Advanced Topics: Nesting and Interposition
In our whistle-stop tour of transactions so far, we've tackled a majority of the fundamental concepts. However, this isn't yet the end of the transactions story. Before we can delve into how transactions can be applied in a Web service environment, we need to tackle two more advanced transaction concepts: nesting and interposition. Don't be too intimidated. Although these are considered advanced topics in terms of their deployments and the benefits they provide, they're actually not incredibly difficult to understand.

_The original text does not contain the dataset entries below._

/-- `end` at the core (R133, R188, R325, R327, R406): the queues are emptied, the pair is reported, the activation
counted, a wake alarm cleared, an undelivered engine fault reported and the commands behind it discarded, the matrix
claim given up once its commands have completed, and the slot is IDLE. -/
def State.endActivation (s : State) : State :=
  let x := s.slot
  let s := s.count 11 (x.q0.length + x.q1.length + x.q2.length + x.q3.length)
  let r := s.core.of x.par.kid
  let mx := (s.core.abandon x.par).mx
  let mx := if mx.claim == some x.par.ident then
      { mx with queue := mx.queue ++ [{
          from_ := { id := 0, ident := x.par.ident, act := x.par.act, kid := x.par.kid, tag := x.tag, slot := s.slotId, by_ := s.self,
                     issued := s.seq, ipc := x.pc, words := [], dead := false }
          op := .release
          epoch := mx.epoch }] }
    else mx
  let core := { s.core.putOf { r with h := r.s, l := r.c, ended := r.ended + 1 } with mx := mx.settle, xq := (s.core.abandon x.par).xq }
  let s := x.par.faults.foldl (fun s f => s.reportAct x.par.kid s.coreId f.cause f.addr) s
  { s with
    core := core
    slot := { x with
      st := .idle
      q0 := []
      q1 := []
      q2 := []
      q3 := []
      seq := { items := [], opened := none }
      pops := []
      status := setBit x.status 15 false
      par := { x.par with
        alarm := match x.par.alarm with
          | some a => if a.header = 0 then none else some a
          | none => none
        contribs := []
        request := .none
        faults := [] } } }

/-! ### Gangs (R208-R210, R245) -/

/-- The gang of a context. -/
def State.gangOf (s : State) (core slot : Nat) : Option Gang := s.gangs.find? fun g => g.members.contains (core, slot)

/-- A gang disbands once every member has executed the current instruction. -/
def State.dissolveGang (s : State) (core slot : Nat) : State :=
  { s with gangs := s.gangs.map fun g => if g.members.contains (core, slot) then { g with dissolve := true } else g }

/-- Where a member's next instruction of its gang's stream stands: the leader's current one, which it has still to execute, or the
leader's next (R209). -/
def Gang.pcOf (g : Gang) (m : Nat × Nat) : Word := if g.pending.contains m then g.base else g.next

/-- The members of a gang that execute, but for one, stand at their next instruction of its stream, as independent contexts will
(R210): also where the leader has not yet executed its first instruction and each still has the PC after its own `gang` (R244). -/
def State.placeMembers (s : State) (g : Gang) (but : Nat × Nat) : State :=
  g.members.foldl (fun s m =>
    let x := s.slotAt m.1 m.2
    if m != but && (x.st == .active || x.st == .waiting) then s.setSlot m.1 m.2 { x with pc := g.pcOf m } else s) s

/-- The focused context at its next instruction of the stream of its gang, if it is in one: where it goes on once it has been unbound
or stopped (R210). -/
def State.inStep (s : State) : State :=
  match s.gangOf s.coreId s.slotId with
  | some g => { s with slot := { s.slot with pc := g.pcOf (s.coreId, s.slotId) } }
  | none => s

In a Web services world, we are generally trying to tie together coarsely-grained business processes that typically take significant periods of time to execute and, thus, there are plenty of opportunities for a piece of work to fail along the way. Nesting transactions is a useful means of structuring a piece of work to provide failure isolation. What this actually means is that a transaction can contain smaller subtransactions that can fail and be retried without having to necessarily abort the whole transaction. In a long-running piece of work this can be especially valuable, as is apparent in Figure 7-19, where an especially long-running piece of work has been split into a number of smaller units. While there is a cost associated with the management of each individual transaction (so more transactions means more cost), in this case that cost has been more than worthwhile since the final subtransaction has failed. Had this failure and subsequent abort caused the abortion of a week's, a day's, or even an hour's worth of work, then it would be annoying to say the least, and potentially quite costly. Once the failure that caused subtransaction E to abort has subsided, it can simply be replayed (avoiding the replay cost of the whole parent transaction) and allow the parent transaction itself to reach completion.
Figure 7-19. Nested transactions to provide failure isolation.

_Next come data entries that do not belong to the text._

-- ==== Sys2Proof/Machine/Tensors.lean ====
section
/-! DEFINITION. Tensor handles: homes, states, repertoires, the operations accepted and performed, and the TENS
instructions (R294-R318). -/

namespace Sys2Proof.Machine

/-! ### Handles (R294, R295, R299, R307) -/

/-- The tensors of the focused core's address space with a handle. -/
def State.tensorOf (s : State) (h : Word) : Option Tensor :=
  let asid := s.core.aspace.extractLsb' 52 12
  s.tensors.find? fun t => t.handle == h && t.asid == asid

/-- Replacing a tensor. -/
def State.setTensor (s : State) (t : Tensor) : State :=
  { s with tensors := s.tensors.map fun u => if u.serial = t.serial then t else u }

/-- Whether an agent may name a tensor (R295). -/
def State.reaches (s : State) (t : Tensor) (a : Agent) : Bool := inDomain s.sysJoins (.ctx 0 t.creator 0) a t.scope

/-- The key of an element (R296). -/
def Tensor.key (t : Tensor) (n : Nat) : Nat := tensorKey t.serial (dieOf t.creator) n

/-- The traffic of an agent to a tensor's home (R295, R305, R395). -/
def State.toTensor (s : State) (c : Agent) (t : Tensor) : Act Unit := s.passage c c.pkg c.node (t.key 0)

/-- The tensor that the focused context names, FREED or not: the instruction is issued to its home (R305). -/
def State.namedAny (s : State) (h : Word) : Act Tensor :=
  match s.tensorOf h with
  | some t =>
    if h != 0 && s.reaches t s.self then do
      s.toTensor s.self t
      .ok t
    else trapAt 0x0700 h
  | none => trapAt 0x0700 h

/-- The tensor that the focused context names. -/
def State.named (s : State) (h : Word) : Act Tensor := do
  let t ← s.namedAny h
  if t.st = .freed then trapAt 0x0700 h else .ok t

/-- R305: every handle's repertoire in effect has the bit; the first that lacks it is the trap's. -/
def needBit (bit : Nat) : List Tensor → Act Unit
  | [] => .ok ()
  | t :: ts => if t.rep.getLsbD bit then needBit bit ts else trapAt 0x0702 t.handle

/-- Elements of a tensor. -/
def Tensor.size (t : Tensor) : Nat := t.d0 * t.d1 * t.d2 * t.d3
/-- The dimensions. -/
def Tensor.dims (t : Tensor) : Nat × Nat × Nat × Nat := (t.d0, t.d1, t.d2, t.d3)
/-- The number of an element in index order, i0 fastest. -/
def Tensor.at (t : Tensor) (i0 i1 i2 i3 : Nat) : Nat := i0 + t.d0 * (i1 + t.d1 * (i2 + t.d2 * i3))
/-- The index tuple of an element's number. -/
def Tensor.tuple (t : Tensor) (n : Nat) : Nat × Nat × Nat × Nat := tupleOf t.d0 t.d1 t.d2 n

/-- Whether an operation names a handle. -/
def TOp.names (o : TOp) (h : Word) : Bool :=
  h != 0 && (o.dst == h || o.src == h || (match o.work with | .add b _ _ => b == h | _ => false))

/-- The handles that an operation names. -/
def TOp.handles (o : TOp) : List Word :=
  ([o.dst, o.src] ++ (match o.work with | .add b _ _ => [b] | _ => [])).filter (· != 0)

/-- The in-flight count of a handle (R307): accepted operations that do not wait on it. -/
def State.inFlight (s : State) (h : Word) : Nat := (s.tops.filter fun o => o.names h && !o.waits.contains h).length

/-- The form code that a number makes (R300): its zero fields zero, LAY 0 to 2, PLACE 2 and 3 for wide scopes alone, and
PARTS 1 unless it is sliced or replicated. -/
def formWord (wide : Bool) (n : Nat) : Word :=
  let place := n / 2 ^ 10 % (if wide then 4 else 2)
  BitVec.ofNat 64 ((if place = 0 then 1 else max 1 (n / 2 ^ 16 % 2 ^ 16)) * 2 ^ 16 + place * 2 ^ 10 + n / 2 ^ 8 % 4 * 2 ^ 8 + n % 4 % 3)

/-- A form of a tensor (R300). -/
def Tensor.formed (t : Tensor) (n : Nat) : Tensor := { t with form := formWord (t.scope == .pkg || t.scope == .sys) n, want := none }

/-- A change of form is made (R307, R308): to what the form manager has chosen, or to a form that is a free choice
(log 9). -/
def State.reshaped (s : State) (t : Tensor) : State :=
  { s.setTensor (t.formed (t.want.getD (Config.freeForm s.free).toNat)) with free := s.free + 1 }

/-- A handle without operations in flight ends its REFORMING, and the operations that waited are in flight; those that were
accepted before a `tfree` too (R307). -/
def State.reformed (s : State) (h : Word) : State :=
  match s.tensors.find? (·.handle == h) with
  | some t =>
    if t.st != .ready && s.inFlight h = 0 then
      let s := { s with tops := s.tops.map fun o => { o with waits := o.waits.filter (· != h) } }
      if t.st = .reforming then s.reshaped { t with st := .ready } else s
    else s
  | none => s

/-- Accepting an operation of the focused context (R305, R307). -/
def State.accept (s : State) (dst src : Word) (work : TWork) : State :=
  let o : TOp := { from_ := s.origin, core := s.coreId, dst := dst, src := src, queued := [], waits := [], work := work }
  let held := o.handles.filter fun h => match s.tensorOf h with | some t => t.st == .reforming | none => false
  { s.numbered with tops := s.tops ++ [{ o with queued := held, waits := held }] }

/-! ### Triggers (R308) -/

/-- A pending change of a handle meets its trigger. The pending bits are one change, which every `twiden` that joined it and the form
manager share: DESIGN CHOICE (log 53), the first half of any of them triggers it whole. -/
def State.triggered (s : State) (t : Tensor) : State :=
  let u := { t with rep := t.rep ||| t.pending, pending := 0, askers := [], reform := false }
  if t.st = .reforming then s.setTensor u
  else if s.inFlight t.handle != 0 then s.setTensor { u with st := .reforming }
  else s.reshaped u

/-- A curtain half at X by an agent: it is the trigger of the changes that it asked for, and of the form manager's on
handles that it may name (R308). DESIGN CHOICE (log 53): the half for its own location alone that a scoped load, store or atomic
without flags is made with (R271) is no such trigger. -/
def State.trigger (s : State) (a : Agent) (asid : BitVec 12) (x : Scope) : State :=
  s.tensors.foldl (fun s t =>
    let wide := t.scope.code.toNat ≤ x.code.toNat
    let due := t.askers.contains a || (t.reform && t.asid == asid && s.reaches t a)
    if wide && due && t.st != .freed then s.triggered t else s) s

/-- The release halves at `sys` of a kernel's closing as triggers (R282, R308). -/
def State.closingTriggers (s : State) (kid : Nat) (asid : BitVec 12) : State :=
  let agents := (s.hist.map (·.by_) ++ s.tensors.flatMap (·.askers)).filter fun a => a.kid == kid
  agents.eraseDups.foldl (fun s a => s.trigger a asid .sys) s

/-! ### Elements (R296, R303) -/

/-- The code of an element as an agent's load. -/
def State.readElem (s : State) (a : Agent) (t : Tensor) (n : Nat) : Nat × State :=
  let (bs, s) := s.loadPlain a (t.key n) 4
  (ofBytes bs, s)

/-- The codes of some elements, in order. -/
def State.readElems (s : State) (a : Agent) (t : Tensor) : List Nat → List Nat × State
  | [] => ([], s)
  | n :: ns =>
    let (c, s) := s.readElem a t n
    let (cs, s) := s.readElems a t ns
    (c :: cs, s)

/-- Every code of a tensor in index order. -/
def State.tensorCodes (s : State) (a : Agent) (t : Tensor) : List Nat × State := s.readElems a t (List.range t.size)

/-- The reads of some elements of a tensor by an agent, with protection (R266): a correctable error is corrected and logged, an
uncorrectable one is a machine check; in an element whose whole row or column is read, of a tensor whose form keeps checksums, it is
a checksum mismatch (R301). -/
def State.tensorScan (s : State) (c : Agent) (t : Tensor) (ns : List Nat) (whole : Nat → Bool) : Act State :=
  if s.flips.isEmpty then .ok s
  else
    let met (ns : List Nat) (f : Flip) : Bool := ns.any fun n => f.meets (t.key n) 4
    match if t.form.getLsbD 9 then s.flips.find? fun f => f.fatal && met (ns.filter whole) f else none with
    | some f => .error (.trap { cause := 0x0E05, addr := t.handle, array := some f.array })
    | none => s.checkFlips c (met ns)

On the other hand, interposition is a more subtle transaction structuring strategy through which we may improve performance and offer better encapsulation by allowing additional transaction coordinators to become involved in the management of a single transaction. This is shown in Figure 7-20, where Enterprise B, instead of enrolling its back end systems directly in the top-level transaction, has enrolled its own interposed coordinator instead.
Figure 7-20. Interposed transactions for performance and encapsulation.
At first glance it might appear that this interposed scheme complicates matters rather than provides benefits. However, there are a number of reasons why, in certain circumstances, it makes sense to utilize this scheme, such as:
In this case Enterprise B becomes a subcoordinator for Enterprise X (and for any of its own locally enlisted participants), and the messages exchanged between Enterprise B and Enterprise X will identify Enterprise B, not the top-level transaction manager, as the coordinator. The fact that the coordinator has changed is transparent to Enterprise X, and the top-level coordinator does not even see Enterprise X at all.
The work that Enterprise B must now do when it receives the termination message from the top-level coordinator is different from when it was just a "plain" participant. It must act as a coordinator, running its own local first- and second-phase messages exchanges, and relaying the aggregation of these messages to the top-level transaction coordinator.
As with nesting, interposition provides a really useful abstraction for transactions, especially in the Web services architecture. Since trust is fundamentally lacking between arbitrary hosts on the Web, then the ability for a service to work with its own trusted coordinator is compelling, and where services are not mutually visible, the case is vital.